- Location: Presque Isle County, Michigan
- Coordinates: 45°18.14′N 83°29.76′W﻿ / ﻿45.30233°N 83.49600°W
- Type: spring fed
- Basin countries: United States
- Max. length: 7 mi (11 km)
- Max. width: 1.5 mi (2.4 km)
- Surface area: 5,660 acres (22.9 km^{2})
- Surface elevation: 594 feet (181 m)

= Grand Lake (Michigan) =

Lake in the state of Michigan, United States

Grand Lake is a 5660 acre spring fed lake in Presque Isle County in the U.S. state of Michigan. Grand Lake is a substantial lake of approximately 7 mi in length and up to 1.5 mi in width. The lake is on the boundary between Presque Isle Township to the east and Krakow Township to the west, approximately 15 mi north of Alpena on U.S. Highway 23, which passes to the south and west of the lake.

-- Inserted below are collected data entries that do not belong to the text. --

/-- An ALIGN row after descrambling: the valid ALIGN of each lane D01 to D15, where one came. Lanes match by equal seq; the active set is that
of the lowest lane with a valid ALIGN in the row (R64, R65, R69, R70). -/
def alignRow (g : Fin 16) (rows : Nat → Option AlignIn) (s : State) : State :=
  -- a lane field that names another lane is ignored and flagged
  let wrong := fun (n : Nat) => match rows n with
    | some a => decide (alLane a.body ≠ n)
    | none => false
  let heard := fun (n : Nat) => s.laneOn g n && decide (s.laneState g n ≥ 2) && s.laneLock g n
  let s := s.each (lanes15.filter (fun n => heard n && wrong n)) (fun n st => st.wr (.rxg g) (R.RXG_LANE.id_mismatch n) 1)
  let came := fun (n : Nat) => if heard n && !wrong n then rows n else none
  let late := fun (a : AlignIn) => decide (skewBlocks (s.rd (.rxg g) R.RXG_CFG.rate) < a.late)
  let good := fun (n : Nat) => (came n).filter (fun a => !late a)
  match (lanes15.filterMap good).head? with
  | none =>
    showGroup g (s.each (lanes15.filter heard) (fun n st =>
      if (came n).isSome then alignLane g (st.rd (.rxg g) R.RXG_STATUS.active_mask) n none true st
      else st.cnt (.rxg g) (R.RXG_LANE_ERR.align_misses n) 1))
  | some a0 =>
    let b := a0.body
    let row := fun (n : Nat) => (good n).filter (fun a => decide (alSeq a.body = alSeq b))
    let key := fun (x : Nat) => (alRate x, alSplit x, alActive x)
    let off := (lanes15.filterMap row).filter (fun a => key a.body ≠ key b)
    let s := s.cnt (.rxg g) R.RXG_ERRCNT1.mask_mismatches off.length
    let s := s.wr (.rxg g) R.RXG_STATUS.rate_mismatch (bit (decide (alRate b ≠ s.rd (.rxg g) R.RXG_CFG.rate)))
    let s := s.wr (.rxg g) R.RXG_STATUS.split_mismatch (bit (decide (alSplit b ≠ s.rd (.rxg g) R.RXG_CFG.split)))
    let act := alActive b
    let told := announced (s.rx[g]).ann (alSeq b) (s.rd (.rxg g) R.RXG_STATUS.active_mask)
    let s := s.when ((s.rx[g]).matched && decide (told ≠ act)) (fun s => s.cnt (.rxg g) R.RXG_ERRCNT1.mask_mismatches 1)
    let s := (s.wr (.rxg g) R.RXG_STATUS.active_mask act).wr (.rxg g) R.RXG_STATUS.align_seq (alSeq b)
    let s := s.setRx g { s.rx[g] with
      matched := true
      ann := (s.rx[g]).ann.filter (fun a => a.1 ≠ alSeq b) }
    let s := s.each lanes15 (fun n st => alignLane g act n ((row n).map (·.late)) ((came n).any late) st)
    showGroup g (s.each subs5 (stopBelowMin g))

/-! ### Line bits in (R50, R74) -/

/-- Pattern checker of lane `n` on the 66 bits `w` it receives (R74). -/
def checkLane (g : Fin 16) (n w : Nat) (s : State) : State :=
  let x : Blk := .rxg g
  if !s.flag x (R.RXG_PRBS.check n) then s else
  let r := s.rx[g]
  let p := s.rd x (R.RXG_PRBS.pattern n)
  let c := ChkRun.go p 66 w ⟨s.flag x (R.RXG_PRBS.sync n), SMap.get (fun _ => .zero) r.chk n, 0, 0, 0⟩
  let s := s.setRx g { r with chk := SMap.set (fun _ => .zero) r.chk n c.chk }
  let s := (s.cnt x (R.RXG_PRBS_BITS.bits n) c.bits).cnt x (R.RXG_PRBS.errors n) c.errors
  (s.cnt x (R.RXG_PRBS_BITS.sync_losses n) c.losses).wr x (R.RXG_PRBS.sync n) (bit c.sync)

/-- The block lane `n` receives with the 66 line bits `w`: polarity undone, checked, descrambled. -/
def takeLane (g : Fin 16) (n : Nat) (w : BitVec 66) (s : State) : State × LBlock :=
  let w := if s.flag (.rxg g) (R.RXG_EQ.invert n) then 2 ^ 66 - 1 - w.toNat else w.toNat
  let s := checkLane g n w s
  let b := LBlock.ofBits w
  let r := s.rx[g]
  let (p, h) := descramble (SMap.get (fun _ => 0) r.desc n) b.payload.toNat
  (s.setRx g { r with desc := SMap.set (fun _ => 0) r.desc n h }, { b with payload := BitVec.ofNat 64 p })

/-- The blocks of lanes `ns` from the bits each receives, by lane. -/
def takeRow (g : Fin 16) (bits : Nat → Option (BitVec 66)) : List Nat → State → State × SMap (Option LBlock)
  | [], s => (s, [])
  | n :: ns, s =>
    match (if s.laneOn g n then bits n else none) with
    | none => takeRow g bits ns s
    | some w =>
      let (s, b) := takeLane g n w s
      let (s, m) := takeRow g bits ns s
      (s, SMap.set (fun _ => none) m n (some b))

/-- An ALIGN row: one entry per lane D01 to D15, none where nothing came. In loopback the rows are the transmitter's (R76). -/
def opRxAlign (g : Fin 16) (rows : List (Option AlignRx)) (s : State) : State :=
  if !s.linkUp || !s.flag (.rxg g) R.RXG_STATUS.ck_present || s.loops g then s else
  let at_ := fun (n : Nat) => (rows[n - 1]?).join
  let (s, m) := takeRow g (fun n => (at_ n).map (·.bits)) lanes15 s
  alignRow g (fun n => ((SMap.get (fun _ => none) m n).bind LBlock.align).map (fun b => ⟨b, ((at_ n).map (·.late)).getD 0⟩)) s

/-! ### Samples (R52, R66 to R68, R78, R81) -/

/-- The stream index of member-local sample `j` (R68). -/
def State.streamIndex (s : State) (g : Fin 16) (j : Nat) : Nat :=
  if s.flag (.rxg g) (R.RXG_SS.bonded 0) then
    let b := s.rd (.rxg g) (R.RXG_SS.bond_size 0) + 1
    (b * (j / 4096) + s.rd (.rxg g) (R.RXG_SS.member 0)) * 4096 + j % 4096
  else j

/-- The spans that flag samples of a sub-stream; a bond's lie with member 0. -/
def State.spansOf (s : State) (g : Fin 16) (k : Fin 5) : List (Nat × Nat) :=
  if s.flag (.rxg g) (R.RXG_SS.bonded 0) then
    ((s.rx[Fin.ofNat 16 (g.val - s.rd (.rxg g) (R.RXG_SS.member 0))]).subs[0]).spans
  else ((s.rx[g]).subs[k]).spans

/-- The bits and the lost mask of a row's blocks, appended to those that wait: value, mask, count. -/
def appendBits : List LBlock → Nat → Nat → Nat → Nat × Nat × Nat
  | [], v, m, l => (v, m, l)
  | b :: bs, v, m, l =>
    if b.hdr = .data then appendBits bs (v + b.payload.toNat * 2 ^ l) m (l + 64)
    else appendBits bs v (m + (2 ^ 64 - 1) * 2 ^ l) (l + 64)

/-- The whole samples in `l` bits: raw value and lost flag of each. -/
def takeSamples (b : Nat) : Nat → Nat → Nat → List (Nat × Bool)
  | 0, _, _ => []
  | n + 1, v, m => (v % 2 ^ b, decide (m % 2 ^ b ≠ 0)) :: takeSamples b n (v / 2 ^ b) (m / 2 ^ b)

/-- Build the samples of a row from index `n` with their times. -/
def mkSamples (fmt : Nat) (crcOvr : Bool) (idx : Nat → Nat) (spans : List (Nat × Nat)) :
    Nat → List (Nat × Bool) → List Int → List Smp
  | _, [], _ => []
  | n, (raw, lost) :: rs, ts =>
    let (i, q, f) := unpackSample fmt raw
    let fl := f || crcOvr || spans.any (fun p => p.1 ≤ idx n && idx n < p.2)
    (if lost then ⟨0, 0, false, true, ts.headD 0⟩ else ⟨i, q, fl, false, ts.headD 0⟩)
      :: mkSamples fmt crcOvr idx spans (n + 1) rs ts.tail

/-- Cut samples at strip edges of a bond (R68): batches of consecutive stream indices. -/
def cutBatches (ctx run at_ : Nat) (bonded : Bool) (idx : Nat → Nat) : Nat → Nat → List Smp → List Batch
  | _, _, [] => []
  | n, hole, x :: xs =>
    match cutBatches ctx run at_ bonded idx (n + 1) 0 xs with
    | b :: bs =>
      if b.first = idx n + 1 then { b with first := idx n, hole := hole, samples := x :: b.samples } :: bs
      else ⟨ctx, run, idx n, hole, at_, bonded, [x]⟩ :: b :: bs
    | [] => [⟨ctx, run, idx n, hole, at_, bonded, [x]⟩]

/-- The data row of a running sub-stream (R52, R66): blocks of its active lanes in ascending order, lost ones marked. Answers the batches for
ingest[g]. -/
def rxData (g : Fin 16) (k : Fin 5) (blks : List LBlock) (s : State) : State × List Batch :=
  let x := (s.rx[g]).subs[k]
  let x' := { x with blocks := x.blocks + blks.length }
  if s.ssState g k ≠ 2 then (s.setSub g k x', [])
  else if x.stale || !s.delivering g then (s.setSub g k { x' with stale := true, hole := 4 }, [])
  else
    let b := fmtBits x.fmt
    let (v, m, l) := appendBits blks x.buf x.bad x.len
    let cnt := l / b
    let n := s.rd (.rxg g) (R.RXG_SAMPLES.index k)
    let raws := takeSamples b cnt v m
    let t0 := if x.len = 0 then s.tim.now else x.prevT
    let (s, ts) :=
      if s.flag (.rxg g) (R.RXG_SS.bonded 0) then
        (s, (List.range cnt).map (fun j => s.sampleTime x.ctx (s.streamIndex g (n + j))))
      else stampRow x.ctx n cnt t0 s.tim.now s
    let smps := mkSamples x.fmt (decide (x.crcRows > 0)) (s.streamIndex g) (s.spansOf g k) n raws ts
    let lost := (smps.filter (·.lost)).length
    let s := s.cnt (.rxg g) (R.RXG_LOST.lost k) lost
    let s := s.wr (.rxg g) (R.RXG_SAMPLES.index k) (n + cnt)
    let used := cnt * b
    let bonded := s.flag (.rxg g) (R.RXG_SS.bonded 0)
    let x' := { x' with
      buf := v / 2 ^ used
      bad := m / 2 ^ used
      len := l - used
      prevT := s.tim.now
      spans := if bonded then x.spans else x.spans.filter (fun p => n + cnt < p.2)
      hole := if cnt = 0 then x.hole else 0 }
    (s.setSub g k x', cutBatches x.ctx x.run s.tim.now bonded (s.streamIndex g) n x.hole smps)

/-- Jump to data-block count `blocks`: every sample between the last delivered and the first after the row is lost. -/
def rxJump (g : Fin 16) (k : Fin 5) (blocks reason : Nat) (s : State) : State :=
  let x := (s.rx[g]).subs[k]
  let b := fmtBits x.fmt
  let n := s.rd (.rxg g) (R.RXG_SAMPLES.index k)
  let last := blocks * 64 / b
  let rest := blocks * 64 - last * b
  let s := s.cnt (.rxg g) (R.RXG_LOST.lost k) (last - n)
  let s := s.wr (.rxg g) (R.RXG_SAMPLES.index k) last
  s.setSub g k { x with
    blocks := blocks
    buf := 0
    bad := 2 ^ rest - 1
    len := rest
    hole := if last > n then (if x.hole = 0 then reason else x.hole) else x.hole }

/-! ### Control blocks received -/

/-- A slip with a smaller count: BLOCK_STATUS.fault, and the sub-stream stops (R67). -/
def slipStop (g : Fin 16) (k : Fin 5) (s : State) : State :=
  ((s.cnt (.rxg g) R.RXG_ERRCNT1.count_slips 1).wr (.rxg g) R.BLOCK_STATUS.fault 1).wr (.rxg g) (ssFld k) 4

/-- STATUS with start = 1: a new run begins (R57, R67, R436). -/
def rxStart (g : Fin 16) (k : Fin 5) (fmt : Nat) (s : State) : State :=
  let x := (s.rx[g]).subs[k]
  let ctx := s.rd (.rxg g) (R.RXG_SS.stream k)
  let s := s.setSub g k { RxSub.zero with run := x.run + 1, fmt := fmt, ctx := ctx, crcRows := x.crcRows }
  let s := s.wr (.rxg g) (R.RXG_SAMPLES.index k) 0
  let s := s.wr (.rxg g) (ssFld k) 2
  let s := if s.flag (.rxg g) (R.RXG_SS.bonded k) && decide (s.rd (.rxg g) (R.RXG_SS.member k) ≠ 0) then s else mapNewRun ctx s
  -- a mask that leaves it below its minimum keeps it stopped (R70)
  if (s.rx[g]).matched then stopBelowMin g k s else s

/-- A valid STATUS body (R57, R66, R67), but for its stop. In RESYNC the first sample after the row is the first that lies whole in the data
blocks that follow; the spec does not say what becomes of one that straddles it (DESIGN CHOICE, log 36). -/
def statusBody (g : Fin 16) (k : Fin 5) (body : Nat) (s : State) : State :=
  if s.ssState g k = 0 then s else
  let blocks : Nat := body % 2 ^ 40
  let fmt := body / 2 ^ 40 % 8
  let start := nbit body 43
  if fmt ≠ s.rd (.rxg g) (R.RXG_SS.format k) then
    let s := s.wr (.rxg g) R.RXG_STATUS.fmt_mismatch (Nat.lor (s.rd (.rxg g) R.RXG_STATUS.fmt_mismatch) (2 ^ k.val))
    if s.ssState g k = 2 ∨ s.ssState g k = 3 then s.wr (.rxg g) (ssFld k) 4 else s
  else
    if start then rxStart g k fmt s
    else
      let x := (s.rx[g]).subs[k]
      match s.ssState g k with
      | 2 =>
        let d := wrapS 40 ((blocks : Int) - x.blocks)
        if d = 0 then s
        else if d > 0 then rxJump g k (x.blocks + d.toNat) 1 (s.cnt (.rxg g) R.RXG_ERRCNT1.count_slips 1)
        else slipStop g k s
      | 3 =>
        let full := extendNear 40 blocks x.blocks
        if full * 64 / fmtBits x.fmt < s.rd (.rxg g) (R.RXG_SAMPLES.index k) then slipStop g k s
        else (rxJump g k full x.hole s).wr (.rxg g) (ssFld k) 2
      | _ => s

/-- A valid STATUS with stop = 1 puts the sub-stream into WAIT_START after its row (R67). -/
def statusStop (g : Fin 16) (k : Fin 5) (body : Nat) (s : State) : State :=
  if nbit body 46 && decide (s.ssState g k = 2) && decide (body / 2 ^ 40 % 8 = s.rd (.rxg g) (R.RXG_SS.format k)) then s.wr (.rxg g) (ssFld k) 1
  else s

/-- A valid EPOCH body on an accepted sub-stream (R58). -/
def epochBody (g : Fin 16) (k : Fin 5) (body : Nat) (s : State) : State :=
  if s.ssState g k = 0 then s else
  let s := (s.wr (.rxg g) R.RXG_EPOCH_LAST.index body).wr (.rxg g) R.RXG_EPOCH_LAST.sub_stream k.val
  let s := s.wr (.rxg g) R.RXG_EPOCH_LAST.valid 1
  if s.ssState g k ≠ 2 ∧ s.ssState g k ≠ 3 then s else
  let own := s.streamIndex g (s.rd (.rxg g) (R.RXG_SAMPLES.index k))
  if s.flag (.rxg g) (R.RXG_SS.bonded k) && decide (s.rd (.rxg g) (R.RXG_SS.member k) ≠ 0) then s
  else pairEpoch ((s.rx[g]).subs[k]).ctx (extendNear 48 body own) (s.rd (.rxg g) R.RXG_CFG.rate) s

/-- A control block fails its CRC in a running sub-stream: the next 1,024 rows are overranged (R66). Running is RUN: the spec does not say
whether a sub-stream in RESYNC counts too (DESIGN CHOICE, log 36). -/
def ctrlCrcFail (g : Fin 16) (k : Fin 5) (s : State) : State :=
  if s.ssState g k ≠ 2 then s else
  (s.cnt (.rxg g) R.RXG_ERRCNT0.ctrl_crc_errors 1).setSub g k { (s.rx[g]).subs[k] with crcRows := 1025 }

/-- A valid OVR body (R59); count 0 is handled as a CRC failure. -/
def ovrBody (g : Fin 16) (k : Fin 5) (body : Nat) (s : State) : State :=
  let cnt := body / 2 ^ 31 % 2 ^ 17
  if cnt = 0 then ctrlCrcFail g k s
  else if s.ssState g k ≠ 2 ∧ s.ssState g k ≠ 3 then s
  else
    let own := s.streamIndex g (s.rd (.rxg g) (R.RXG_SAMPLES.index k))
    let first := extendNear 31 (body % 2 ^ 31) own
    let s := s.when (decide (first < own)) (fun s => s.cnt (.rxg g) R.RXG_ERRCNT2.late_ovr 1)
    let x := (s.rx[g]).subs[k]
    s.setSub g k { x with spans := x.spans ++ [(first, first + cnt)] }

Fishing species include: bluegill, bullhead catfish, northern pike, garpike, bowfin, pumpkinseed sunfish, rock bass, smallmouth bass, white sucker, yellow perch, and walleye.

The lake lies on the landward side of a prominent promontory in the county that juts out into Lake Huron, thereby making the promontory almost an island and indirectly giving the promontory and county their name of "Presque Isle." The lake contains many islands, such as Brown Island, Grand Island, and Macombers Island.

The two Presque Isle, Michigan lighthouses are nearby to the east: the New Presque Isle Lighthouse at 4500 E. Grand Lake Road and the Old Presque Isle Lighthouse at 5295 Grand Lake Road.

Deposits of Rock salt were discovered at a depth of 1284 feet in the vicinity of Grand Lake. On the west shore of the lake are ledges, which rise to a height of 40 feet above lake level, and include Cerepatora fossils along with crinoid stems.